French winemakers use voltammetry to refine grape harvest timing and enhance wine aroma profiles

In recent years, winemakers in France have been exploring new methods to determine the optimal harvest date for grapes, aiming to produce wines with specific aromatic profiles. One of the latest techniques under study is linear sweep voltammetry, a method that measures changes in the chemical composition of grape must during ripening. This approach has been tested by a team of French enologists from Vinventions and Vignerons des Coteaux Romanais, particularly in the Loire Valley, with a focus on Sauvignon Blanc grapes.

The research began in 2015 and involves weekly monitoring of grape maturity using voltammetric analysis from the end of veraison—the onset of ripening—until harvest. The process consists of collecting samples of 200 berries from both sides of vineyard rows, pressing them by hand, and analyzing the resulting juice with a potentiostat. The device applies a voltage sweep and records the current response, which reflects the presence and concentration of phenolic compounds in the grape pulp.

Traditional methods for determining harvest dates rely on measuring sugar content, pH, total acidity, and berry weight. However, these parameters do not provide direct information about the aromatic potential of the grapes or the future wine. Sensory evaluation of berries can offer some insight but is labor-intensive and impractical for large vineyards.
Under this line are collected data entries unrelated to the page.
-- ==== Sys2Proof/Certificates/Slice0/Obligations.lean ====
section
/-! DEFINITION. The statements for the provers: what every command does where it completes, where writes are turned away, and the rules that
hold of the whole machine. -/

open Sys2Proof Sys2Proof.Machine

/-! ### Steps -/

/-- The command at the front of the queue runs on the state with the queue's rest. -/
def Obligations.StepRunsFront : Prop := ∀ (c : Instr) (s : State), step { s with pending := c :: s.pending } = exec c s

/-! ### Power and start-up (16 R427 to R438) -/

/-- From OFF, PWR_EN with a good input, and an input restored with PWR_EN asserted, start the module: BOOT, cause 1, one more power-up. Under
production entry (22 R557) it starts in phase 0, where it waits for the entry token: the model's number for that wait (log 140). -/
def Obligations.PowerUp : Prop :=
  (∀ (mv : Nat) (e : Bool) (s : State), s.dev.on = false → inputGood mv = true → s.pins.fetOpen = false →
    Gives (.pwrEnAssert mv e) s fun t => t.pins.pwrEn = true ∧ t.pins.inputMv = mv ∧ t.dev.on = true ∧ t.dev.state = .boot ∧
      t.dev.phase = (if e then 0 else 1) ∧ t.dev.lastCause = 1 ∧ t.clk.pcycle = s.clk.pcycle + 1) ∧
  (∀ (mv : Nat) (s : State), s.dev.on = false → s.pins.pwrEn = true → inputGood mv = true →
    Gives (.inputRestored mv) s fun t => t.pins.inputOk = true ∧ t.pins.fetOpen = false ∧ t.dev.on = true ∧ t.dev.state = .boot ∧
      t.dev.phase = (if s.pins.prodHeld then 0 else 1) ∧ t.dev.lastCause = 1 ∧ t.clk.pcycle = s.clk.pcycle + 1)

/-- PWR_EN deasserted or the input under its limit begins the power-down sequence in place of any reset; its steps take the domains off
and end in OFF, or in a new power-up; a module reset ends its own in the hold-off; an open input FET takes everything at once. -/
def Obligations.PowerDown : Prop :=
  (∀ s : State, s.dev.on = true → s.dev.down.any (fun d => !d.reset) = false →
    Gives .pwrEnDeassert s fun t => t.pins.pwrEn = false ∧ t.dev.holdoff = false ∧ ∃ d, t.dev.down = some d ∧ d.reset = false ∧ (d.step = 2 ∨ d.step = 3)) ∧
  (∀ s : State, s.dev.on = true → s.dev.down.any (fun d => !d.reset) = false →
    Gives .inputUndervoltage s fun t => t.pins.inputOk = false ∧ t.dev.holdoff = false ∧ ∃ d, t.dev.down = some d ∧ d.reset = false ∧ (d.step = 2 ∨ d.step = 3)) ∧
  (∀ (s : State) (r : Bool), s.dev.down = some ⟨2, r⟩ → Gives .powerDownStepDone s fun t => t.dev.down = some ⟨3, r⟩ ∧ t.domains = s.domains) ∧
  (∀ s : State, s.dev.down = some ⟨3, false⟩ → Gives .powerDownStepDone s fun t => t.dev.down = some ⟨4, false⟩ ∧ t.domains = 0) ∧
  (∀ s : State, s.dev.down = some ⟨3, true⟩ → Gives .powerDownStepDone s fun t => t.dev.down = none ∧ t.dev.holdoff = true ∧ t.domains = 0) ∧
  (∀ s : State, s.dev.down = some ⟨4, false⟩ →
    Gives .powerDownStepDone s fun t => t.dev.on = (s.pins.pwrEn && s.pins.inputOk && !s.pins.fetOpen) ∧ t.domains = 0 ∧ t.dev.down = none) ∧
  (∀ (mv : Nat) (s : State), s.dev.on = true → mv < 36000 ∨ mv > 54000 →
    Gives (.inputFetOpen mv) s fun t => t.pins.fetOpen = true ∧ t.pins.inputMv = mv ∧ t.dev.on = false ∧ t.domains = 0 ∧ t.host.owner = none)

/-- Each phase of a boot with good images leads to the next: the Farrier image to phase 2, M0 and PD43 to phase 3, the images and the hub
to phase 4 with partition 0's bring-up, the partitions to phase 5 with the self-test kernels, and these to READY. Where neither Farrier bank
verifies, and outside production entry, the boot does not go on and ALERT_N is asserted. -/
def Obligations.BootPhases : Prop :=
  (∀ s : State, booting s = true → s.dev.phase = 1 → bankVerifies s [] 1 (pairOf s 1).activeB = true →
    Gives (.bootPhaseDone []) s fun t => t.dev.phase = 2 ∧ t.dev.state = .boot) ∧
  (∀ (bad : List (Nat × Nat)) (s : State), booting s = true → s.dev.phase = 1 → s.dev.prodEntry = false →
      bankVerifies s bad 1 (pairOf s 1).activeB = false →
      bankHolds (otherBank (pairOf s 1)) = false ∨ bankVerifies s bad 1 (!(pairOf s 1).activeB) = false →
    Gives (.bootPhaseDone bad) s fun t => t.dev.phase = 1 ∧ t.pins.alert = true ∧ t.domains = s.domains ∧
      ∀ b : List (Nat × Nat), exec (.bootPhaseDone b) t = .next t) ∧
  (∀ s : State, booting s = true → s.dev.phase = 2 → s.dev.minimal = false →
    Gives (.bootPhaseDone []) s fun t => t.dev.phase = 3 ∧ t.domains.getLsbD 43 = true ∧
      nth t.sec.meas 0 0 = extend (nth s.sec.meas 0 0) (activeBank (pairOf s 1)).img.pdigest) ∧
  (∀ s : State, booting s = true → s.dev.phase = 3 → s.dev.oosAtEnd = false → s.domains.getLsbD 43 = true →
      bankVerifies s [] 2 (pairOf s 2).activeB = true → bankVerifies s [] 3 (pairOf s 3).activeB = true →
    Gives (.bootPhaseDone []) s fun t => t.dev.phase = 4 ∧ t.dev.nextPart = 1 ∧ bringAt t 0 = 1 ∧ t.domains.getLsbD 40 = true ∧ t.domains.getLsbD 41 = true) ∧
  (∀ s : State, booting s = true → s.dev.phase = 4 → s.dev.nextPart = 8 → (∀ p : Fin 8, bringAt s p.val = 0) → s.dev.oosAtEnd = false →
    Gives (.bootPhaseDone []) s fun t => t.dev.phase = 5 ∧ t.dev.kernels = bootKernels s) ∧
  (∀ s : State, booting s = true → s.dev.phase = 5 → s.dev.kernels = [] → s.dev.retest = [] → s.ledger.events = [] → s.dev.oosAtEnd = false →
      s.dev.prodEntry = false → s.tests.gState = 0 → (∀ p : Fin 8, bringAt s p.val = 0) →
    Gives (.bootPhaseDone []) s fun t => t.dev.phase = 6 ∧ t.dev.state = .ready)

/-- The partitions start one after another; each takes five steps, with its uncore on after the first and the quadrants after the fourth, and
is then in service; failed UCIe modules are disabled, and a partition with no hub module left, or a stack that fails a third time, is held with
its power off; a delayed one starts later; the hold-off of a module reset ends in phase 3; a kernel whose digest is right is done, and one whose
digest is wrong comes again and is counted, the second time too. The hub's UCIe modules are those numbered 0 to 3 (log 19, the model's numbering). -/
def Obligations.PartitionBringup : Prop :=
  (∀ s : State, bringing s = true → s.dev.state = .boot → s.dev.phase = 4 → s.dev.nextPart < 8 →
    Gives .partitionBringupStagger s fun t => t.dev.nextPart = s.dev.nextPart + 1 ∧ bringAt t s.dev.nextPart = 1) ∧
  (∀ (p : Fin 8) (r : Bringup) (s : State), bringing s = true → bringAt s p.val = 1 → s.domains.getLsbD 40 = true → s.domains.getLsbD 48 = true →
    Gives (.partitionBringupStepDone p r) s fun t => bringAt t p.val = 2 ∧ t.domains.getLsbD (5 * p.val + 4) = true) ∧
  (∀ (p : Fin 8) (r : Bringup) (s : State), bringing s = true → bringAt s p.val = 2 →
      (∃ m : Fin 4, Fin.castLE (by decide) m ∉ r.ucieBad ∧ (p.val, m.val) ∉ s.dev.ucieOff ∧ m.val ∉ permanentUcie s p.val) →
    Gives (.partitionBringupStepDone p r) s fun t => bringAt t p.val = 3 ∧ (∀ m ∈ r.ucieBad, (p.val, m.val) ∈ t.dev.ucieOff) ∧
      ∀ x ∈ s.dev.ucieOff, x ∈ t.dev.ucieOff) ∧
  (∀ (p : Fin 8) (r : Bringup) (s : State), bringing s = true → bringAt s p.val = 2 →
      (∀ m : Fin 4, Fin.castLE (by decide) m ∈ r.ucieBad ∨ (p.val, m.val) ∈ s.dev.ucieOff) →
    Gives (.partitionBringupStepDone p r) s fun t => bringAt t p.val = 0 ∧ t.dev.inReset.getLsbD p.val = true ∧
      ∀ d ∈ partDomains p.val, t.domains.getLsbD d = false) ∧
  (∀ (p : Fin 8) (r : Bringup) (s : State), bringing s = true → bringAt s p.val = 3 → r.stackBad = [] →
    Gives (.partitionBringupStepDone p r) s fun t => bringAt t p.val = 4 ∧ nth t.dev.tries (2 * p.val) 0 = 0 ∧ nth t.dev.tries (2 * p.val + 1) 0 = 0) ∧
  (∀ (p : Fin 8) (r : Bringup) (s : State), bringing s = true → bringAt s p.val = 3 → r.stackBad.Nodup →
      r.stackBad ≠ [] → (∀ n ∈ r.stackBad, nth s.dev.tries (2 * p.val + n.val) 0 < 2) →
    Gives (.partitionBringupStepDone p r) s fun t => bringAt t p.val = 3 ∧
      ∀ n : Fin 2, nth t.dev.tries (2 * p.val + n.val) 0 = nth s.dev.tries (2 * p.val + n.val) 0 + (if n ∈ r.stackBad then 1 else 0)) ∧
  (∀ (p : Fin 8) (r : Bringup) (s : State), bringing s = true → bringAt s p.val = 3 → r.stackBad.Nodup →
      (∃ n ∈ r.stackBad, 2 ≤ nth s.dev.tries (2 * p.val + n.val) 0) →
    Gives (.partitionBringupStepDone p r) s fun t => bringAt t p.val = 0 ∧ t.dev.inReset.getLsbD p.val = true ∧
      ∀ d ∈ partDomains p.val, t.domains.getLsbD d = false) ∧
  (∀ (p : Fin 8) (r : Bringup) (s : State), bringing s = true → bringAt s p.val = 4 → ostlerBusy s (4 + p.val) = false →
      s.domains.getLsbD (5 * p.val + 4) = true →
    Gives (.partitionBringupStepDone p r) s fun t => bringAt t p.val = 5 ∧ ∀ q : Fin 4, t.domains.getLsbD (5 * p.val + q.val) = true) ∧
  (∀ (p : Fin 8) (r : Bringup) (s : State), bringing s = true → bringAt s p.val = 5 →
    Gives (.partitionBringupStepDone p r) s fun t => bringAt t p.val = 0 ∧ t.dev.inService.getLsbD p.val = true ∧ t.dev.inReset.getLsbD p.val = false) ∧
  (∀ (p : Fin 8) (s : State), bringing s = true → s.dev.delayed.getLsbD p.val = true →
    Gives (.partitionResetDelayEnd p) s fun t => bringAt t p.val = 1 ∧ t.dev.delayed.getLsbD p.val = false) ∧
  (∀ s : State, s.dev.holdoff = true →
    Gives .moduleResetHoldoffEnd s fun t => t.dev.holdoff = false ∧ t.dev.phase = 3 ∧ t.domains.getLsbD 43 = true) ∧
  (∀ (g : Fin 136) (k : Nat) (ok : Bool) (s : State), booting s = true → s.dev.phase = 5 → (g.val, familyOf k) ∈ s.dev.kernels → (g.val, k) ∉ s.dev.retest →
    Gives (.selftestKernelDone g k ok) s fun t => t.dev.kernels = s.dev.kernels.erase (g.val, familyOf k) ∧
      t.dev.retest = (if ok then s.dev.retest else s.dev.retest ++ [(g.val, k)]) ∧ t.tests.trotFail = s.tests.trotFail + (if ok then 0 else 1)) ∧
  (∀ (g : Fin 136) (k : Nat) (ok : Bool) (s : State), booting s = true → s.dev.phase = 5 → (g.val, k) ∈ s.dev.retest →
    Gives (.selftestKernelDone g k ok) s fun t => t.dev.kernels = s.dev.kernels ∧ t.dev.retest = s.dev.retest.erase (g.val, k) ∧
      t.tests.trotFail = s.tests.trotFail + (if ok then 0 else 1))

/-- The state commands that pass: TEST and back to READY, a module reset, and a partition reset whose domains are off at once. -/
def Obligations.StateCommands : Prop :=
  (∀ (src : Src) (s : State), Passes s src 0x200002 2 1 (stateOwn s 1) → s.tests.gState = 0 → Gives (.stateEnterTest src) s fun t => t.dev.state = .test) ∧
  (∀ (src : Src) (s : State), Passes s src 0x200002 2 2 (stateOwn s 2) → s.tests.gState = 0 → Gives (.stateLeaveTest src) s fun t => t.dev.state = .ready) ∧
  (∀ (src : Src) (s : State), Passes s src 0x200002 2 3 (stateOwn s 3) → s.dev.on = true → s.power.trip = false → s.dev.down = none → s.dev.holdoff = false →
      s.fw.farrierDown = false →
    Gives (.moduleResetCommand src) s fun t => t.dev.state = .boot ∧ t.dev.lastKind = 1 ∧ t.dev.lastCause = 2 ∧ t.dev.down = some ⟨2, true⟩ ∧
      t.host.owner = none ∧ t.recov.modResets = s.recov.modResets + 1 ∧ t.domains = s.domains) ∧
  (∀ (src : Src) (p : Fin 8) (s : State), Passes s src 0x200002 2 (256 * p.val + 4) (stateOwn s (256 * p.val + 4)) → s.dev.on = true → s.dev.down = none →
      s.dev.holdoff = false → s.dev.state ≠ .outOfService → s.dev.inReset.getLsbD p.val = false → s.fw.farrierDown = false →
    Gives (.partitionResetCommand src p) s fun t => ∀ d ∈ partDomains p.val, t.domains.getLsbD d = false)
The voltammetric method centers on an index called Maturox, calculated from the area under the current-potential curve between 400 and 1000 mV. This index decreases as grapes accumulate sugar and their volume increases—a phase known as active sugar loading. During this period, phenolic compounds synthesized before veraison become diluted as berry size grows, leading to a drop in the voltammetric signal. When sugar loading ceases and berry growth stabilizes or reverses due to dehydration, the Maturox index reaches a minimum or begins to rise again.

To better understand these changes, researchers conducted laboratory experiments using green tea solutions as models for grape must. Green tea contains monomeric phenolic compounds similar to those found in grape pulp but lacks sugars and alcohol. By diluting tea solutions and adding varying amounts of glucose and fructose, scientists simulated different stages of berry development: initial low-sugar must, active sugar loading with increased dilution and sugar content, and post-loading dehydration with higher sugar concentration.

The results showed that both dilution (mimicking berry growth) and increased sugar concentration contribute additively to lowering the voltammetric signal. The lowest signal corresponded to conditions simulating the end of active sugar loading—a key point for determining harvest timing. Further analysis confirmed that neither sugars nor acids alone produced significant voltammetric responses; rather, it was their interaction with phenolic compounds that drove changes in the Maturox index.

Field data from Mourvèdre grape parcels supported these findings. Weekly measurements revealed a consistent pattern: as berries matured, the Maturox index dropped until reaching a minimum at the end of sugar loading, then stabilized or increased slightly as dehydration set in. This minimum point aligned closely with stabilization in sugar per berry—a critical marker for winemakers seeking to control wine style.

In practical terms, this technique allows growers to pinpoint when their grapes stop accumulating sugar actively. This moment is crucial because it marks a transition in berry chemistry that influences not only sweetness but also aromatic development. For Sauvignon Blanc in particular, subsequent research (detailed in Part 2 of the study) demonstrated that harvesting at different intervals after this minimum Maturox point yields wines with distinct aromatic profiles: fermentative or vegetal notes when picked soon after, varietal thiol (boxwood) aromas at intermediate times, and citrus-like thiol aromas when harvested later.

The adoption of linear sweep voltammetry offers several advantages for vineyard management. It requires only small juice samples and provides rapid feedback on berry maturity without complex sample preparation or expensive reagents. The method is also adaptable for physiological studies at the single-berry level.

This research highlights how advances in analytical chemistry are helping winemakers make more informed decisions about harvest timing. By linking measurable changes in grape chemistry to sensory outcomes in wine, tools like voltammetry are becoming valuable assets for producers aiming to meet consumer demand for consistent and distinctive wine styles. As climate variability continues to challenge traditional viticulture practices across Europe and beyond, such innovations may play an increasingly important role in maintaining quality and character in wines from regions like the Loire Valley.